Kim K, Bang SY, Lee HS, Cho SK, Choi CB, Sung YK, Kim TH, Jun JB, Yoo DH, Kang YM, Kim SK, Suh CH, Shim SC, Lee SS, Lee J, Chung WT, Choe JY, Shin HD, Lee JY, Han BG, Nath SK, Eyre S, Bowes J, Pappas DA, Kremer JM, Gonzalez-Gay MA, Rodriguez-Rodriguez L, Ärlestig L, Okada Y, Diogo D, Liao KP, Karlson EW, Raychaudhuri S, Rantapää-Dahlqvist S, Martin J, Klareskog L, Padyukov L, Gregersen PK, Worthington J, Greenberg JD, Plenge RM, Bae SC
Ann. Rheum. Dis. 74 (3) e13 [2015-03-00; online 2014-02-14]

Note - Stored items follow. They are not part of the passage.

omit hs in
/-- Writing the output does not change the input. -/
theorem EncodeStart.fieldRead_eq {m : Memory} (hkept : KeptOutside [outputBytes s₀.j] s₀.mem m) {i : Nat}
    (hi : i < s₀.j.samples.toNat) {f : Field} (hf : f ∈ shapeFields sh) :
    fieldRead m s₀.j.input sh i f = fieldRead s₀.mem s₀.j.input sh i f :=
  fieldRead_of_samples_apart hkept h₀.inputNoWrap hi hf h₀.apart

/-- The emission of a place takes the value that the phase found there. -/
theorem encodePlace_eq {x : Place} (hi : x.1 < s₀.j.samples.toNat) (hf : x.2.1 ∈ shapeFields sh) :
    encodePlace sh x s
      = encodeValue (valueAt sh s₀ x) x.2.1.width.bits (setupFor s₀ x.2.1) (setCursor x.1 x.2.2 s) := by
  rw [encodePlace, encodeField, hs.frame.j, hs.frame.primary, hs.frame.secondary, h₀.fieldRead_eq hs.kept hi hf]
  rfl

theorem cursorFits_setCursor (x : Place) : CursorFits (setCursor x.1 x.2.2 s) where
  cursor := hs.frame.cursor
  noWrap := by
    show s.j.output.base.toNat + capacity s.j / 8 ≤ 2 ^ 32
    rw [hs.frame.j]
    exact h₀.outputNoWrap

/-- A place whose emission fits. -/
theorem encodePlace_fits {x : Place} (hi : x.1 < s₀.j.samples.toNat) (hf : x.2.1 ∈ shapeFields sh)
    (hhead : placeFits sh s₀ x) (hfit : (bits ++ placeBits sh s₀ x).length ≤ capacity s₀.j) :
    ∃ t, encodePlace sh x s = .go t ∧ Encoded s₀ (bits ++ placeBits sh s₀ x) t := by
  have hj : (setCursor x.1 x.2.2 s).j = s₀.j := hs.frame.j
  have hlen : (setCursor x.1 x.2.2 s).enc.streamLen = bits.length := hs.cursor
  obtain ⟨m, hgo, happ⟩ := encodeValue_fits (h₀.coherent x.2.1) (cursorFits_setCursor h₀ hs x) (width_bits_le _) hhead
    (by rw [hlen, hj, ← List.length_append]; exact hfit)
  have hframe := encodeValue_frame (s₀ := s₀) (s := setCursor x.1 x.2.2 s) (valueAt sh s₀ x) x.2.1.width.bits
    (setupFor s₀ x.2.1) { hs.frame with }
  rw [hgo] at hframe
  refine ⟨_, (encodePlace_eq h₀ hs hi hf).trans hgo, hframe, ?_, fun p hp => ?_, ?_⟩
  · rw [List.length_append, ← hlen]
    rfl
  · have hstream := happ.stream p (by rw [hj]; exact hp)
    rw [hj, hlen] at hstream
    show streamBit m s₀.j.output p = _
    rw [hstream, List.length_append]
    by_cases hlow : p < bits.length
    · rw [if_neg (by omega), if_pos (by omega), List.getD_append _ _ _ _ hlow]
      exact (hs.stream p hp).trans (if_pos hlow)
    · refine if_ctx_congr (by unfold placeBits; omega) (fun hin => ?_) fun _ => (hs.stream p hp).trans (if_neg hlow)
      rw [List.getD_append_right _ _ _ _ (by omega)]
      rfl
  · have hkept := happ.kept
    rw [hj] at hkept
    exact keptOutside_trans hs.kept hkept

/-- A place whose codeword is too long. -/
theorem encodePlace_internal {x : Place} (hi : x.1 < s₀.j.samples.toNat) (hf : x.2.1 ∈ shapeFields sh)
    (hhead : ¬ placeFits sh s₀ x) :
    ∃ t, encodePlace sh x s = .stop .internal t ∧ KeptOutside [outputBytes s₀.j] s₀.mem t.mem :=
  ⟨_, (encodePlace_eq h₀ hs hi hf).trans (encodeValue_internal _ _ hhead), hs.kept⟩

/-- A place whose emission exceeds the capacity. -/
theorem encodePlace_overflows {x : Place} (hi : x.1 < s₀.j.samples.toNat) (hf : x.2.1 ∈ shapeFields sh)
    (hhead : placeFits sh s₀ x) (hfull : capacity s₀.j < (bits ++ placeBits sh s₀ x).length) :
    ∃ t, encodePlace sh x s = .stop .smallBuffer t ∧ KeptOutside [outputBytes s₀.j] s₀.mem t.mem := by
  have hj : (setCursor x.1 x.2.2 s).j = s₀.j := hs.frame.j
  have hlen : (setCursor x.1 x.2.2 s).enc.streamLen = bits.length := hs.cursor
  obtain ⟨m, n, hstop, -, -, hkept⟩ := encodeValue_overflows (h₀.coherent x.2.1) (cursorFits_setCursor h₀ hs x)
    (width_bits_le x.2.1.width) hhead (by rw [hlen, hj, ← List.length_append]; exact hfull)
  rw [hj] at hkept
  exact ⟨_, (encodePlace_eq h₀ hs hi hf).trans hstop, keptOutside_trans hs.kept hkept⟩

/-- Places whose emissions all fit. -/
theorem encodePlaces_fit {xs : List Place} (hplaces : ∀ x ∈ xs, x.1 < s₀.j.samples.toNat ∧ x.2.1 ∈ shapeFields sh)
    (hheads : ∀ x ∈ xs, placeFits sh s₀ x) (hfit : (bits ++ xs.flatMap (placeBits sh s₀)).length ≤ capacity s₀.j) :
    ∃ t, runEach (encodePlace sh) xs s = .go t ∧ Encoded s₀ (bits ++ xs.flatMap (placeBits sh s₀)) t := by
  induction xs generalizing s bits with
  | nil => exact ⟨s, rfl, by rwa [List.flatMap_nil, List.append_nil]⟩
  | cons x rest ih =>
    obtain ⟨⟨hi, hf⟩, hrest⟩ := List.forall_mem_cons.mp hplaces
    obtain ⟨hhead, hheads⟩ := List.forall_mem_cons.mp hheads
    rw [List.flatMap_cons, ← List.append_assoc] at hfit ⊢
    obtain ⟨t, hgo, ht⟩ := encodePlace_fits h₀ hs hi hf hhead
      ((Nat.le_add_right _ _).trans (List.length_append ▸ hfit))
    obtain ⟨t', hgo', ht'⟩ := ih ht hrest hheads hfit
    exact ⟨t', by rw [runEach_cons, hgo, Run.andThen_go, hgo'], ht'⟩

end

/-! ### Where the phase ends -/

/-- The emissions of a list of places can all be made. -/
structure AllFit (sh : Shape) (s₀ : State) (xs : List Place) : Prop where
  heads : ∀ x ∈ xs, placeFits sh s₀ x
  bits : (xs.flatMap (placeBits sh s₀)).length ≤ capacity s₀.j
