-- ==== Sys2Proof/Machine/Flags.lean ====
section
/-! DEFINITION. MXCSR (10_state.md R23 to R25) and the floating-point exception response
(40_conversion.md R114 to R116, 60_exceptions.md R146). -/

namespace Sys2Proof.Machine

/-! ## The fields of MXCSR (10_state.md R23) -/

def State.ie (s : State) : Bool := s.mxcsr.getLsbD 0
def State.pe (s : State) : Bool := s.mxcsr.getLsbD 5
def State.daz (s : State) : Bool := s.mxcsr.getLsbD 6
def State.im (s : State) : Bool := s.mxcsr.getLsbD 7
def State.pm (s : State) : Bool := s.mxcsr.getLsbD 12
def State.rc (s : State) : RoundingMode := RoundingMode.ofBits (s.mxcsr.extractLsb' 13 2)

/-- The flag bits of a flag set at their places in MXCSR: IE is bit 0 and PE is bit 5. -/
def FpFlags.bits (fl : FpFlags) : Dword :=
  (BitVec.ofBool fl.ie).setWidth 32 ||| (BitVec.ofBool fl.pe).setWidth 32 <<< 5

/-- `MXCSR.IE <- MXCSR.IE OR ie`, `MXCSR.PE <- MXCSR.PE OR pe`: flags are only set, and no other bit changes
(10_state.md R24, 40_conversion.md R115). -/
def State.recordFlags (s : State) (fl : FpFlags) : State :=
  { s with mxcsr := s.mxcsr ||| fl.bits }

/-! ## The response (40_conversion.md R116) -/

/-- `raise SIMD-FP`: #XM, or #UD where OSXMMEXCPT is 0 (60_exceptions.md R146). -/
def State.simdException (s : State) : Exception := if s.osxmmexcpt then .xm else .ud

/-- `ExceptionResponse(FL)`. -/
def State.exceptionResponse (s : State) (fl : FpFlags) : Eff State :=
  if fl.ie && !s.im then
    .raise ((s.recordFlags ⟨true, false⟩).takeException s.simdException .none none)
  else if fl.pe && !s.pm then
    .raise ((s.recordFlags ⟨fl.ie, true⟩).takeException s.simdException .none none)
  else .ok (s.recordFlags fl)

/-- `FL`, the union of the flags of the `kl` elements (40_conversion.md R114). -/
def flagsOf (kl : Nat) (lane : Nat → Dword × FpFlags) : FpFlags :=
  (List.range kl).foldl (fun acc j => acc.union (lane j).2) FpFlags.none

end Sys2Proof.Machine
end

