-- ==== Sys2Proof/Laws/Exec.lean ====
section
/-! SUPPORT. What an instruction and a step can do, said once: every next state is either a write of one vector
register with flags recorded and `ip` advanced, or an exception taken with flags recorded. -/

namespace Sys2Proof.Machine

/-- A completed instruction: flags recorded, one vector register written, `ip` advanced. -/
def Wrote (s t : State) : Prop :=
  ∃ fl d v n, t = ((s.recordFlags fl).writeZmm d v).advance n

/-- A trap: flags recorded, an exception of 60_exceptions.md R140 taken. -/
def Raised (s t : State) : Prop :=
  ∃ fl e c a, t = (s.recordFlags fl).takeException e c a ∧ Trap.wf ⟨e, c⟩ = true

theorem Raised.of_plain {s t : State} {e : Exception} {c : ErrorCode} {a : Option Qword}
    (h : t = s.takeException e c a) (hw : Trap.wf ⟨e, c⟩ = true) : Raised s t :=
  ⟨FpFlags.none, e, c, a, by simpa using h, hw⟩

theorem prologue_raised {s t : State} {form : Form} {u : Bool}
    (h : s.prologue form u = .raise t) : Raised s t := by
  obtain ⟨e, he, ht⟩ := State.prologue_eq_raise h
  rcases he with rfl | rfl <;> exact Raised.of_plain ht rfl

theorem loadSource_raised {s t : State} {c : SourceCtx} {rm : RmOperand}
    (h : s.loadSource c rm = .raise t) : Raised s t := by
  obtain ⟨e, cd, a, ht, hw, -⟩ := State.loadSource_eq_raise h
  exact Raised.of_plain ht hw

theorem exceptionResponse_raised {s t : State} {fl : FpFlags}
    (h : s.exceptionResponse fl = .raise t) : Raised s t := by
  rcases State.exceptionResponse_eq_raise h with ⟨-, -, ht⟩ | ⟨-, -, -, ht⟩
  · exact ⟨_, _, _, _, ht, State.simdException_wf s⟩
  · exact ⟨_, _, _, _, ht, State.simdException_wf s⟩

/-! ## The three bodies -/

theorem legacyBody_eq_ok {ps : List Prefix} {ext : Ext} {ilen : Nat} {reg : BitVec 3}
    {rm : RmOperand} {s t : State} (c : SourceCtx) (hc : c = ⟨.f1, ext, ps, ilen, false, fun _ => true⟩) :
    legacyBody ps ext ilen reg rm s = .ok t ↔
      ps.contains .lock = false ∧ s.enabledFor .f1 = true ∧ s.readable c rm = true ∧
      ((flagsOf 2 (s.lane c rm s.rc)).ie = true → s.im = true) ∧
      ((flagsOf 2 (s.lane c rm s.rc)).pe = true → s.pm = true) ∧
      t = ((s.recordFlags (flagsOf 2 (s.lane c rm s.rc))).writeZmm (ext.dest reg)
        (s.readZmm (ext.dest reg) &&& ~~~((BitVec.allOnes 128).setWidth 512) |||
          packDwords 2 fun j => (s.lane c rm s.rc j).1)).advance ilen := by
  subst hc
  simp only [legacyBody, Eff.andThen_eq_ok, State.prologue_eq_ok, State.loadSource_eq_ok,
    State.exceptionResponse_eq_ok, Eff.ok.injEq]
  constructor
  · rintro ⟨_, ⟨h1, h2⟩, f, ⟨h3, rfl⟩, s', ⟨h4, h5, rfl⟩, rfl⟩
    exact ⟨h1, h2, h3, h4, h5, rfl⟩
  · rintro ⟨h1, h2, h3, h4, h5, rfl⟩
    exact ⟨(), ⟨h1, h2⟩, _, ⟨h3, rfl⟩, _, ⟨h4, h5, rfl⟩, rfl⟩

theorem vexBody_eq_ok {form : Form} {pre : VexPrelude} {vvvv : BitVec 4} {ext : Ext} {ilen : Nat}
    {reg : BitVec 3} {rm : RmOperand} {s t : State} (c : SourceCtx)
    (hc : c = ⟨form, ext, pre.prefixes, ilen, false, fun _ => true⟩) :
    vexBody form pre vvvv ext ilen reg rm s = .ok t ↔
      (VexPrelude.isUD pre || vvvv != 15#4) = false ∧ s.enabledFor form = true ∧
      s.readable c rm = true ∧
      ((flagsOf form.kl (s.lane c rm s.rc)).ie = true → s.im = true) ∧
      ((flagsOf form.kl (s.lane c rm s.rc)).pe = true → s.pm = true) ∧
      t = ((s.recordFlags (flagsOf form.kl (s.lane c rm s.rc))).writeZmm (ext.dest reg)
        (packDwords form.kl fun j => (s.lane c rm s.rc j).1)).advance ilen := by
  subst hc
  simp only [vexBody, Eff.andThen_eq_ok, State.prologue_eq_ok, State.loadSource_eq_ok,
    State.exceptionResponse_eq_ok, Eff.ok.injEq]
  constructor
  · rintro ⟨_, ⟨h1, h2⟩, f, ⟨h3, rfl⟩, s', ⟨h4, h5, rfl⟩, rfl⟩
    exact ⟨h1, h2, h3, h4, h5, rfl⟩
  · rintro ⟨h1, h2, h3, h4, h5, rfl⟩
    exact ⟨(), ⟨h1, h2⟩, _, ⟨h3, rfl⟩, _, ⟨h4, h5, rfl⟩, rfl⟩

/-- The lanes of an EVEX form: a masked-off lane contributes no flag (40_conversion.md R114). -/
def maskedLanes (s : State) (aaa : BitVec 3) (c : SourceCtx) (rm : RmOperand) (rm' : RoundingMode)
    (j : Nat) : Dword × FpFlags :=
  if s.laneEnabled aaa j then s.lane c rm rm' j else (0#32, FpFlags.none)

theorem evexBody_eq_ok {form : Form} {pre : VexPrelude} {e : Evex} {bcast : Bool}
    {er : Option RoundingMode} {ilen : Nat} {reg : BitVec 3} {rm : RmOperand} {s t : State}
    (c : SourceCtx)
    (hc : c = ⟨form, Ext.ofEvex e, pre.prefixes, ilen, bcast, s.laneEnabled e.aaa⟩) :
    evexBody form pre e bcast er ilen reg rm s = .ok t ↔
      evexEncodingUD pre e = false ∧ s.enabledFor form = true ∧ s.readable c rm = true ∧
      (er = none →
        ((flagsOf form.kl (maskedLanes s e.aaa c rm s.rc)).ie = true → s.im = true) ∧
        ((flagsOf form.kl (maskedLanes s e.aaa c rm s.rc)).pe = true → s.pm = true)) ∧
      t = ((s.recordFlags (if er.isSome then FpFlags.none else
            flagsOf form.kl (maskedLanes s e.aaa c rm s.rc))).writeZmm
          ((Ext.ofEvex e).dest reg)
          (packDwords form.kl fun j => maskedDword (s.laneEnabled e.aaa j) e.z
            (s.lane c rm (er.getD s.rc) j).1
            (dwordOf (s.readZmm ((Ext.ofEvex e).dest reg)) j))).advance ilen := by
  subst hc
  cases er with
  | none =>
    simp only [evexBody, Eff.andThen_eq_ok, State.prologue_eq_ok, State.loadSource_eq_ok,
      State.exceptionResponse_eq_ok, Eff.ok.injEq, Option.isSome_none, Bool.false_eq_true, if_false,
      forall_const, Option.getD_none]
    constructor
    · rintro ⟨_, ⟨h1, h2⟩, f, ⟨h3, rfl⟩, s', ⟨h4, h5, rfl⟩, rfl⟩
      exact ⟨h1, h2, h3, ⟨h4, h5⟩, rfl⟩
    · rintro ⟨h1, h2, h3, ⟨h4, h5⟩, rfl⟩
      exact ⟨(), ⟨h1, h2⟩, _, ⟨h3, rfl⟩, _, ⟨h4, h5, rfl⟩, rfl⟩
  | some r =>
    simp only [evexBody, Eff.andThen_eq_ok, State.prologue_eq_ok, State.loadSource_eq_ok,
      Eff.ok.injEq, Option.isSome_some, if_true, Option.getD_some, State.recordFlags_none,
      reduceCtorEq, false_imp_iff, true_and]
    constructor
    · rintro ⟨_, ⟨h1, h2⟩, f, ⟨h3, rfl⟩, s', rfl, rfl⟩
      exact ⟨h1, h2, h3, rfl⟩
    · rintro ⟨h1, h2, h3, rfl⟩
      exact ⟨(), ⟨h1, h2⟩, _, ⟨h3, rfl⟩, _, rfl, rfl⟩

theorem legacyBody_raised {ps : List Prefix} {ext : Ext} {ilen : Nat} {reg : BitVec 3}
    {rm : RmOperand} {s t : State} (h : legacyBody ps ext ilen reg rm s = .raise t) : Raised s t := by
  simp only [legacyBody, Eff.andThen_eq_raise, reduceCtorEq, and_false, exists_false, or_false] at h
  rcases h with h | ⟨_, -, h | ⟨_, -, h⟩⟩
  · exact prologue_raised h
  · exact loadSource_raised h
  · exact exceptionResponse_raised h

theorem vexBody_raised {form : Form} {pre : VexPrelude} {vvvv : BitVec 4} {ext : Ext} {ilen : Nat}
    {reg : BitVec 3} {rm : RmOperand} {s t : State}
    (h : vexBody form pre vvvv ext ilen reg rm s = .raise t) : Raised s t := by
  simp only [vexBody, Eff.andThen_eq_raise, reduceCtorEq, and_false, exists_false, or_false] at h
  rcases h with h | ⟨_, -, h | ⟨_, -, h⟩⟩
  · exact prologue_raised h
  · exact loadSource_raised h
  · exact exceptionResponse_raised h

theorem evexBody_raised {form : Form} {pre : VexPrelude} {e : Evex} {bcast : Bool}
    {er : Option RoundingMode} {ilen : Nat} {reg : BitVec 3} {rm : RmOperand} {s t : State}
    (h : evexBody form pre e bcast er ilen reg rm s = .raise t) : Raised s t := by
  cases er <;>
    simp only [evexBody, Eff.andThen_eq_raise, reduceCtorEq, and_false, exists_false, or_false,
      Option.isSome_none, Option.isSome_some, if_true, if_false, Bool.false_eq_true] at h
  · rcases h with h | ⟨_, -, h | ⟨_, -, h⟩⟩
    · exact prologue_raised h
    · exact loadSource_raised h
    · exact exceptionResponse_raised h
  · rcases h with h | ⟨_, -, h⟩
    · exact prologue_raised h
    · exact loadSource_raised h

/-- A body's outcome, given what it does when it passes and when it raises. -/
theorem outcome_next {s t : State} {e : Eff State} (h : e.outcome = .next t)
    (hok : ∀ u, e = .ok u → Wrote s u) (hr : ∀ u, e = .raise u → Raised s u) :
    Wrote s t ∨ Raised s t := by
  rw [Eff.outcome_eq_next] at h
  rcases h with h | h
  · exact .inl (hok t h)
  · exact .inr (hr t h)

/-- Everything an instruction can do. -/
theorem exec_next {i : Instr} {s t : State} (h : exec i s = .next t) : Wrote s t ∨ Raised s t := by
  have legacy : ∀ ps ext n reg rm, ∀ u, legacyBody ps ext n reg rm s = .ok u → Wrote s u :=
    fun ps ext n reg rm u hu => ⟨_, _, _, _, ((legacyBody_eq_ok _ rfl).1 hu).2.2.2.2.2⟩
  have vex : ∀ f p v ext n reg rm, ∀ u, vexBody f p v ext n reg rm s = .ok u → Wrote s u :=
    fun f p v ext n reg rm u hu => ⟨_, _, _, _, ((vexBody_eq_ok _ rfl).1 hu).2.2.2.2.2⟩
  have evex : ∀ f p e b r n reg rm, ∀ u, evexBody f p e b r n reg rm s = .ok u → Wrote s u :=
    fun f p e b r n reg rm u hu => ⟨_, _, _, _, ((evexBody_eq_ok _ rfl).1 hu).2.2.2.2⟩
  cases i with
  | cvtpd2dq => exact outcome_next h (legacy _ _ _ _ _) (fun _ => legacyBody_raised)
  | cvtpd2dqRex => exact outcome_next h (legacy _ _ _ _ _) (fun _ => legacyBody_raised)
  | vcvtpd2dqVex128C5 => exact outcome_next h (vex _ _ _ _ _ _ _) (fun _ => vexBody_raised)
  | vcvtpd2dqVex128C4 => exact outcome_next h (vex _ _ _ _ _ _ _) (fun _ => vexBody_raised)
  | vcvtpd2dqVex256C5 => exact outcome_next h (vex _ _ _ _ _ _ _) (fun _ => vexBody_raised)
  | vcvtpd2dqVex256C4 => exact outcome_next h (vex _ _ _ _ _ _ _) (fun _ => vexBody_raised)
  | vcvtpd2dqEvex128 => exact outcome_next h (evex _ _ _ _ _ _ _ _) (fun _ => evexBody_raised)
  | vcvtpd2dqEvex256 => exact outcome_next h (evex _ _ _ _ _ _ _ _) (fun _ => evexBody_raised)
  | vcvtpd2dqEvex512 => exact outcome_next h (evex _ _ _ _ _ _ _ _) (fun _ => evexBody_raised)
  | vcvtpd2dqEvex512Er => exact outcome_next h (evex _ _ _ _ _ _ _ _) (fun _ => evexBody_raised)
  | vcvtpd2dqReservedLength =>
    refine outcome_next h (fun u hu => ?_) (fun u hu => ?_) <;>
      simp only [State.undefinedEncoding] at hu <;> split at hu
    · cases hu
    · cases hu
    · cases hu
    · cases hu; exact Raised.of_plain rfl rfl

/-- No meaning ends in a fault. -/
theorem exec_ne_fault (i : Instr) (s : State) (f : Fault) : exec i s ≠ .fault f := by
  cases i <;> exact Eff.outcome_ne_fault _ f

/-! ## Fetch and step -/

theorem fetchInstr_raised {s t : State} (h : s.fetchInstr = .raise t) : Raised s t := by
  unfold State.fetchInstr at h
  split at h
  · cases h
  · rw [Eff.andThen_eq_raise] at h
    rcases h with h | ⟨_, -, h⟩
    · obtain ⟨e, c, a, ht, hw, -⟩ := State.memCheck_eq_raise h
      exact Raised.of_plain ht hw
    · split at h
      · cases h
      · split at h
        · rw [Eff.andThen_eq_raise] at h
          rcases h with h | ⟨_, -, h⟩
          · obtain ⟨e, c, a, ht, hw, -⟩ := State.memCheck_eq_raise h
            exact Raised.of_plain ht hw
          · cases h
        · cases h

/-- Everything a step can do. -/
theorem step_next {s t : State} (h : step s = .next t) :
    s.trap = none ∧ (Wrote s t ∨ Raised s t) := by
  unfold step at h
  split at h
  · cases h
  · rename_i hn
    refine ⟨hn, ?_⟩
    split at h
    · exact exec_next h
    · rename_i u hu
      cases h
      exact .inr (fetchInstr_raised hu)
    · cases h

end Sys2Proof.Machine
end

A highly polygenic aetiology and high degree of allele-sharing between ancestries have been well elucidated in genetic studies of rheumatoid arthritis. Recently, the high-density genotyping array Immunochip for immune disease loci identified 14 new rheumatoid arthritis risk loci among individuals of European ancestry. Here, we aimed to identify new rheumatoid arthritis risk loci using Korean-specific Immunochip data. We analysed Korean rheumatoid arthritis case-control samples using the Immunochip and genome-wide association studies (GWAS) array to search for new risk alleles of rheumatoid arthritis with anticitrullinated peptide antibodies. To increase power, we performed a meta-analysis of Korean data with previously published European Immunochip and GWAS data for a total sample size of 9299 Korean and 45,790 European case-control samples. We identified eight new rheumatoid arthritis susceptibility loci (TNFSF4, LBH, EOMES, ETS1-FLI1, COG6, RAD51B, UBASH3A and SYNGR1) that passed a genome-wide significance threshold (p<5×10(-8)), with evidence for three independent risk alleles at 1q25/TNFSF4. The risk alleles from the seven new loci except for the TNFSF4 locus (monomorphic in Koreans), together with risk alleles from previously established RA risk loci, exhibited a high correlation of effect sizes between ancestries. Further, we refined the number of single nucleotide polymorphisms (SNPs) that represent potentially causal variants through a trans-ethnic comparison of densely genotyped SNPs. This study demonstrates the advantage of dense-mapping and trans-ancestral analysis for identification of potentially causal SNPs. In addition, our findings support the importance of T cells in the pathogenesis and the fact of frequent overlap of risk loci among diverse autoimmune diseases.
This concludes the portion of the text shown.